Personal information
- Full name: Robert Francis Hugh Philpot-Brookes
- Born: 11 August 1912 Fulham, London, England
- Died: 28 May 1940 (aged 27) Mont-Saint-Éloi, Nord, France
- Batting: Right-handed

Domestic team information
- 1938/39: Europeans (India)

Career statistics
| Competition | First-class |
| Matches | 2 |
| Runs scored | 185 |
| Batting average | 46.25 |
| 100s/50s | 1/0 |
| Top score | 17 |
| Catches/stumpings | 2/– |
- Source: Cricinfo, 26 April 2020

= Robert Philpot-Brookes =

English cricketer and soldier

Captain Robert Francis Hugh Philpot-Brookes (11 August 1912 – 28 May 1940) was a first-class cricketer and British Army officer. Born in Fulham in 1912, he was educated at King's College School in Wimbledon, joining the cricket team there.

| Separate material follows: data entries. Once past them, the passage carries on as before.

/-- R26: entry to BASIC. The mode changes and the heartbeats stop at the decision; channels freeze at the next boundary. A unit
in RESET, BASIC or TEST does not enter. -/
def State.enterBasic (s : State) (cause : Nat) : State :=
  if s.mode = 0 ∨ s.mode = 9 ∨ s.mode = 11 then s
  else
    let from_ := s.mode
    let early := from_ == 2 && s.on OUT_CTL.EARLY && s.msyn.everLocked
    let runsOn := s.get RST_BOOT_STS.KIND == 2 && !s.rst.bootMute
    let s := s.set RST_BASIC.CAUSE cause
    let s := s.yieldNow 1
    let s := s.calEndRotation
    let s := s.cond (cause == 2 || cause == 3 || cause == 8 || cause == 9) State.holdMaster
    let s := s.cond (cause == 5 && (s.get MGMT_UPD_STS.STATE == 1 || s.get MGMT_UPD_STS.STATE == 5)) fun s => s.set MGMT_UPD_STS.STATE 0
    let s := { s with
      dev := { s.dev with
        freezePend := true
        basicNoXo := cause == 8
        basicGate := from_ == 1 && cause == 8 && !runsOn
        basicMuted := (from_ == 1 && (cause != 8 || !s.on RST_BOOT_STS.ACCEPTED) && !runsOn)
          || (from_ == 2 && !early) || (from_ == 10 && s.dev.svcNoImage)
        svcNoImage := false }
      posts := [] }
    let s := s.leavePair
    (s.setMode 9).log 3 14 2 (BitVec.ofNat 32 cause) 0 0

/-! ### Alerts and pins (R344) -/

/-- R344: the standing causes, one bit each. -/
def State.alerts (s : State) : Nat :=
  let m := s.mode
  let faults := (List.range 128).any (fun n => s.on OUT_STS.LB_FAULT n) || s.get OUT_PPS_STS.LB_FAULT != 0
  let hb := s.on PAIR_STS.PEER_ALIVE && !(s.on PAIR_STS.HB0_OK && s.on PAIR_STS.HB1_OK)
  flag (!s.on MSYN_STS.LOCK && 2 ≤ m && m ≤ 10)
    + 2 * flag (!s.on CLK_STS.INTOSC_OK || s.on CLK_STS.FORCED || (!s.on CLK_STS.XO_OK && m != 0 && m != 1))
    + 4 * flag faults
    + 8 * flag (s.on PAIR_STS.COLD || s.on PAIR_STS.PEER_ERR || s.on PAIR_STS.CLAIM_BLOCK || hb)
    + 16 * flag (s.on CAL_STS.ALERT)
    + 32 * flag (s.on MGMT_STS.TEMP_WARN)
    + 64 * flag (s.on MGMT_STS.SUP_WARN || s.on MGMT_STS.PFW)
    + 128 * flag (s.get MGMT_JRN_STS.STATE == 2 || s.on MGMT_STS.ROM_SVC)
    + 256 * flag s.dev.crcAlert
    + 512 * flag (decide (popCount (s.get ENG_SPARE_FREE.BITS) 16 < 16))
    + 1024 * flag (m == 9)
    + 2048 * flag (s.on MBX_STAT.VALID)

/-- Whether the alert balls are driven (R279): not in RESET, and under TAP control in TEST. -/
def State.alertsShown (s : State) : Bool := s.mode != 0 && s.mode != 11

/-- R11, R201, R279: the mirror transmit lanes carry frames: not those of a standby. -/
def State.mirTransmits (s : State) : Bool := ((3 ≤ s.mode && s.mode ≤ 8) || s.mode == 10) && !s.isStandby

/-- R361: the opcodes whose instruction takes control of the pins. -/
def tapTakesPins (op : Nat) : Bool := op == 0 || op == 3 || op == 4 || op == 5 || op == 6

/-- R361 to R363: what drives the pins. -/
def State.pinDrive (s : State) : PinDrive :=
  if s.mode ≠ 11 ∨ !tapTakesPins s.rst.tap then .device
  else match s.rst.tap with
    | 3 => .highZ
    | 5 => .acPulse
    | 6 => .acTrain
    | _ => .cells

/-- Cell `k` of the boundary register. -/
def State.cell (s : State) (k : Nat) : Bool := s.rst.cells.getLsbD k

/-- R363: what single-ended output `k` carries from its data and enable cells: HB_OUT0, HB_OUT1, MODE3 to MODE0, LIFELINE, HMISO, FSCK,
FCS_N, MMC_CLK and MMC_RST_N in their order. An output that nothing drives counts as low. -/
def State.cellOut (s : State) (k : Nat) : Bool := s.pinDrive != .highZ && s.cell (433 + 2 * k) && s.cell (434 + 2 * k)

/-- R363: whether the data cell of open-drain pin `k` (ACTIVE_N, ALERT_N, HIRQ_N) pulls it low. -/
def State.cellLow (s : State) (k : Nat) : Bool := s.pinDrive != .highZ && !s.cell (457 + 2 * k)

/-- R279: what a group of pins carries: 0 before the settle count, 3 from the boundary cells; in TEST as under L3. -/
def State.pinUse (s : State) (v : Nat) : Nat :=
  if !s.rst.settled then 0 else if s.pinDrive ≠ .device then 3 else if s.mode = 11 then 1 else v

/-- R233, R279: the PL lanes carry frames in a pair, and in BOOT for a clone request. -/
def State.plFrames (s : State) : Bool :=
  s.mode != 0 && (if s.mode = 1 then s.rst.cloneOpen else s.on PAIR_CFG.EN)

/-- The pins as the device's own logic has them (R11, R26, R201, R279, R344, R362). -/
def State.ownPins (s : State) : Pins where
  mode := s.mode
  lifeline := s.mode == 9
  alertLow := s.alertsShown && (s.alerts.land (s.get DEV_ALERT_EN.ALERT_EN) != 0)
  hirqLow := s.alertsShown && (s.alerts.land (s.get DEV_ALERT_EN.IRQ_EN) != 0)
  activeLow := s.drivesActive
  twlTx := s.pinUse (if s.on TWL_STS.FRAMES then 2 else 1)
  mirTx := s.pinUse (if s.mirTransmits then 2 else 1)
  plTx := s.pinUse (if s.plFrames then 2 else 1)
  flash := s.pinUse (if s.mode = 0 then 1 else 2)
  mmcReset := !s.rst.settled || s.mode == 0 || s.mode == 11 || s.on RST_STS.L1M
  drive := s.pinDrive

/-- The pins as the state requires them: the boundary cells drive them while a pin-control instruction stands (R362). -/
def State.pinsOf (s : State) : Pins :=
  if s.pinDrive = .device then s.ownPins
  else { s.ownPins with
    mode := 8 * flag (s.cellOut 2) + 4 * flag (s.cellOut 3) + 2 * flag (s.cellOut 4) + flag (s.cellOut 5)
    lifeline := s.cellOut 6, mmcReset := !s.cellOut 11
    activeLow := s.cellLow 0, alertLow := s.cellLow 1, hirqLow := s.cellLow 2 }

/-- The pins follow the state. -/
def State.settle (s : State) : State := { s with pins := s.pinsOf }

/-- A command completes: the pins follow, and the next state is answered. -/
def done (s : State) : Host.Outcome State Fault Refusal := .next s.settle

/-- A command that names unit `i` of `n` and takes `s` to `t`: a unit the device does not have does nothing (assumption 30). -/
def onUnit (i n : Nat) (s t : State) : Host.Outcome State Fault Refusal := done (if i < n then t else s)

end Sys2Proof.Machine
end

Joining the British Army, Philpot-Brookes was commissioned as an officer in the 1st Battalion, Northamptonshire Regiment and was posted to British India Whilst serving there, he took part in two first-class cricket matches representing Europeans, scoring a century during the former. In 1935, Philpot-Brookes also represented Punjab.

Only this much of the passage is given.